__PROBLEM REQUIREMENTS__.
The answer must consist of every line below containing "spec".

__INPUT DATA__.
-- ==== Sys2Proof/WellFormed.lean ====
section
/-! DEFINITION. The rows of the opcode table by match and mask (spec 30_encoding.md R58), and which
instruction terms stand for a word of the table. -/

namespace Sys2Proof

/-- The constraint a row carries beside its mask (R58). -/
inductive RowConstraint where
  /-- No constraint. -/
  | any
  /-- `x != 0`: the nine user instructions of family F (R57, R97). -/
  | xNonzero
  /-- `nn` is none of 00, 04, 06, 08: the generic row `KSYS nn` (R103). -/
  | idUndefined
  deriving DecidableEq, Repr

/-- One row: a word `op` selects it when `op & mask = value` and the constraint holds (R58). -/
structure Row where
  mask : Word
  value : Word
  constraint : RowConstraint
  deriving DecidableEq, Repr

/-- The syscall ids with a meaning of their own (spec 48_kernel_syscalls.md, R99 to R102). -/
def definedSyscallIds : List Byte := [0x00, 0x04, 0x06, 0x08]

/-- The constraint of a row, read off a word. -/
def RowConstraint.holds (c : RowConstraint) (op : Word) : Bool :=
  match c with
  | .any => true
  | .xNonzero => op.extractLsb' 8 4 != 0
  | .idUndefined => !definedSyscallIds.contains (op.extractLsb' 0 8)

/-- The word selects the row (R58). -/
def Row.selects (r : Row) (op : Word) : Bool :=
  op &&& r.mask == r.value && r.constraint.holds op

/-- Families 0 to 7 (R50). -/
def rowsLow : List Row :=
  [ ⟨0xFFFF, 0x00E0, .any⟩, ⟨0xFFFF, 0x00EE, .any⟩, ⟨0xF000, 0x1000, .any⟩, ⟨0xF000, 0x2000, .any⟩,
    ⟨0xF000, 0x3000, .any⟩, ⟨0xF000, 0x4000, .any⟩, ⟨0xF00F, 0x5000, .any⟩, ⟨0xF000, 0x6000, .any⟩,
    ⟨0xF000, 0x7000, .any⟩ ]

/-- Family 8 (R50). -/
def rowsAlu : List Row :=
  [ ⟨0xF00F, 0x8000, .any⟩, ⟨0xF00F, 0x8001, .any⟩, ⟨0xF00F, 0x8002, .any⟩, ⟨0xF00F, 0x8003, .any⟩,
    ⟨0xF00F, 0x8004, .any⟩, ⟨0xF00F, 0x8005, .any⟩, ⟨0xF00F, 0x8006, .any⟩, ⟨0xF00F, 0x8007, .any⟩,
    ⟨0xF00F, 0x800E, .any⟩ ]

/-- Families 9 to E (R50). -/
def rowsHigh : List Row :=
  [ ⟨0xF00F, 0x9000, .any⟩, ⟨0xF000, 0xA000, .any⟩, ⟨0xF000, 0xB000, .any⟩, ⟨0xF000, 0xC000, .any⟩,
    ⟨0xF000, 0xD000, .any⟩, ⟨0xF0FF, 0xE09E, .any⟩, ⟨0xF0FF, 0xE0A1, .any⟩ ]

/-- Family F (R50): the nine user rows carry `x != 0`, the generic syscall row its own constraint. -/
def rowsF : List Row :=
  [ ⟨0xF0FF, 0xF007, .xNonzero⟩, ⟨0xF0FF, 0xF00A, .xNonzero⟩, ⟨0xF0FF, 0xF015, .xNonzero⟩,
    ⟨0xF0FF, 0xF018, .xNonzero⟩, ⟨0xF0FF, 0xF01E, .xNonzero⟩, ⟨0xF0FF, 0xF029, .xNonzero⟩,
    ⟨0xF0FF, 0xF033, .xNonzero⟩, ⟨0xF0FF, 0xF055, .xNonzero⟩, ⟨0xF0FF, 0xF065, .xNonzero⟩,
    ⟨0xFFFF, 0xF000, .any⟩, ⟨0xFFFF, 0xF004, .any⟩, ⟨0xFFFF, 0xF006, .any⟩, ⟨0xFFFF, 0xF008, .any⟩,
    ⟨0xFF00, 0xF000, .idUndefined⟩ ]

/-- Every row of the table but UNKNOWN, in the table's families (R50). -/
def opcodeRows : List Row := rowsLow ++ rowsAlu ++ rowsHigh ++ rowsF

/-- Some row other than UNKNOWN is selected by the word; otherwise the word is an unknown opcode (R51, R52). -/
def isKnown (op : Word) : Bool := opcodeRows.any fun r => r.selects op

/-- The term stands for a word of its row: `x != 0` for the nine user instructions of family F (R57),
an undefined id for `KSYS nn` (R103), and for UNKNOWN a word that no other row matches (R51). -/
def Instr.wellFormed (i : Instr) : Bool :=
  match i with
  | .cls | .ret | .jp _ | .call _ | .seImm _ _ | .sneImm _ _ | .seReg _ _ | .ldImm _ _ | .addImm _ _
  | .ldReg _ _ | .orReg _ _ | .andReg _ _ | .xorReg _ _ | .addReg _ _ | .subReg _ _ | .shr _ _
  | .subn _ _ | .shl _ _ | .sneReg _ _ | .ldI _ | .jpV0 _ | .rnd _ _ | .drw _ _ _ | .skp _ | .sknp _
  | .kreset | .kioreset | .kshell | .kload => true
  | .ldVxDt x | .ldVxK x | .ldDtVx x | .ldStVx x | .addI x | .ldF x | .ldB x | .storeRegs x
  | .loadRegs x => x != 0
  | .ksys nn => !definedSyscallIds.contains nn
  | .unknown op => !isKnown op

end Sys2Proof
end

__RESULT OF THIS EXERCISE__.
/-! DEFINITION. The rows of the opcode table by match and mask (spec 30_encoding.md R58), and which
/-- The syscall ids with a meaning of their own (spec 48_kernel_syscalls.md, R99 to R102). -/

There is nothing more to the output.